MEMIKIRKAN yang terburuk dalam setiap situasi dapat berdampak pada kesehatan jiwa. Bagaimana caranya menghentikan spiral pikiran toksik ini?
Bayangkan Anda melamar pekerjaan impian, dan sekarang Anda telah dipilih untuk wawancara putaran kedua.
Apakah Anda merayakan kemajuan Anda sejauh ini, dan mulai mempersiapkan diri untuk tantangan baru? Atau apakah Anda membayangkan penolakan, merasa cemas tentang apa yang akan terjadi pada harga diri Anda?
"Kalau saya gagal dalam wawancara ini, saya pecundang total," Anda berkata pada diri sendiri.
Atau barangkali Anda sedang menunggu balasan pesan dari teman. Ketika Anda tidak segera menerima tanggapan, Anda mulai membayangkan apakah Anda telah menyinggung orang tersebut — tanpa mempertimbangkan kemungkinan bahwa mereka sekadar sedang sibuk dengan tugas lain.
Atau mungkin peristiwa geopolitik yang menjadi perhatian Anda. Anda menghabiskan berjam-jam, setiap malam, memikirkan ancaman perang nuklir, kemunculan virus mematikan lagi, atau kemungkinan resesi ekonomi.
Kehancuran yang dapat ditimbulkan bencana-bencana tersebut Anda dan orang-orang terkasih Anda terus terbayang di benak Anda.
Jika salah satu dari situasi ini terasa familier, maka kemungkinan Anda rentan terhadap pola pikir katastrofik, yaitu kebiasaan melebih-lebihkan kemungkinan terjadinya sesuatu yang buruk, dan membesar-besarkan potensi konsekuensi negatif dari skenario tersebut.
"Ini adalah cara berpikir yang cenderung ke arah negatif, yang meningkatkan intensitas emosi ke level yang sulit untuk diatasi, dan dalam beberapa kasus tidak bisa ditahan," jelas Dr Patrick Keelan, seorang psikolog dan terapis profesional di Alberta, Kanada.

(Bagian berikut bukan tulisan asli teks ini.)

/-- `mzero`. -/
def execMzero (t : BitVec 5) (s : State) : Result :=
  matrixWord (mtWord 4 0 0 0 0 t) false false [] (if t.toNat < 8 then [40 + t.toNat] else []) (fun s =>
    let clear (off n : Nat) (s : State) : State :=
      let s := clearErrors (tileKey s.curKey off) n s
      { s with cur := { s.cur with tiles := clearBytes off n s.cur.tiles } }
    let s := if t.toNat < 8 then validTile t.toNat (clear (tileOff t.toNat 0 0) 16384 s) else s
    let s := if t = 8 ∨ t = 10 then clear (accOff 0 0 0) 65536 s else s
    let s := if t = 9 ∨ t = 10 then clear (accOff 1 0 0) 65536 s else s
    retireMatrix s) s

/-! ## Engine operations are forked (R152, R176) -/

/-- An operation is forked: it takes a scoreboard entry for its local range of an offset and a length, if it has one, rounded out to 64 bytes. Its reads
may miss what a read of the issuing word's class may miss then; it is counted in OUTS until it ends. -/
def forkOp (key : Nat) (priv : Priv) (w : Issuer) (object : Word) (k : EngineKind) (range : Option (Nat × Nat)) (writes : Bool) (s : State) : State :=
  let (n, s) := freshId s
  let op : EngineOp := { num := n, key := key, priv := priv, thread := w.thread, node := w.node, part := w.part, region := w.region, object := object, kind := k,
                         stale := (ctxAt s key).stale, failed := none }
  let s := { s with engines := s.engines ++ [op] }
  let s := match range with
    | some r =>
      let lo := r.1 / 64 * 64
      let e : Scored := { op := n, base := lo, len := ceilDiv (r.1 + r.2) 64 * 64 - lo, writes := writes }
      updCore s (key / 4) (fun c => { c with scored := c.scored ++ [e] })
    | none => s
  post (.engineOperationComplete n) (addOuts w.part w.region s)

/-- An operation of the focus that has met an uncorrectable error, which is logged; no wait reports it, and it is delivered when the task ends (R198). -/
def keepFailed (addr : Word) (s : State) : State :=
  let s := logError s.die 1 (some s.core) addr (openField s) s
  let (n, s) := freshId s
  let w := issuerOf s
  let op : EngineOp := { num := n, key := s.curKey, priv := s.cur.priv, thread := w.thread, node := w.node, part := w.part, region := w.region, object := 0,
                         kind := .tile true 0 [] [] (some addr), stale := [], failed := some (faultOf s s.curKey 49 addr) }
  { s with engines := s.engines ++ [op] }

/-- Every entry of a core's range scoreboard is held: an engine command stalls (R152). -/
def scoreboardFull (s : State) (g : Nat) : Bool := decide (32 ≤ (coreAt s g).scored.length)

/-- The key of the first byte in error of a stretch. -/
def firstBad (key n : Nat) (s : State) : Option Nat :=
  (s.badCells.filter (fun b => b.1 < key + n && key < b.1 + b.2)).foldl (fun m b =>
    let x := max key b.1
    match m with | some y => some (min x y) | none => some x) none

Banyak penelitian menunjukkan bahwa cara berpikir katastrofik dapat menimbulkan ancaman serius bagi kesehatan mental, dan juga dapat memperkuat perasaan tertekan yang menyertai kondisi-kondisi seperti nyeri kronis.
Pemikiran katastrofik dapat terjadi kapan saja dalam hidup kita – tetapi ketakutan berkepanjangan akan Covid-19, bercampur dengan ketidakpastian politik dan ekonomi yang mendesak, dapat memperburuk kecenderungan tersebut.
Jika Anda dapat menemukan cara untuk memutus siklus pemikiran toksik itu, Anda dapat menjadi lebih tahan banting (resilien) — dan barangkali tidak ada waktu yang lebih baik untuk belajar dari saat ini.
Bebas dari Freud
Pemahaman psikolog tentang bencana sebagai faktor risiko serius untuk penyakit mental berasal dari lahirnya Terapi Perilaku Kognitif.
Selama paruh pertama abad ke-20, psikoanalisis – yang dikembangkan oleh Sigmund Freud dan lainnya – menjadi sarana utama untuk mengatasi penyakit mental. Tujuannya ialah mengungkap ketakutan dan hasrat yang direpresi – sering kali diakibatkan oleh peristiwa di masa kanak-kanak, dan bersifat seksual – yang menciptakan konflik psikologis.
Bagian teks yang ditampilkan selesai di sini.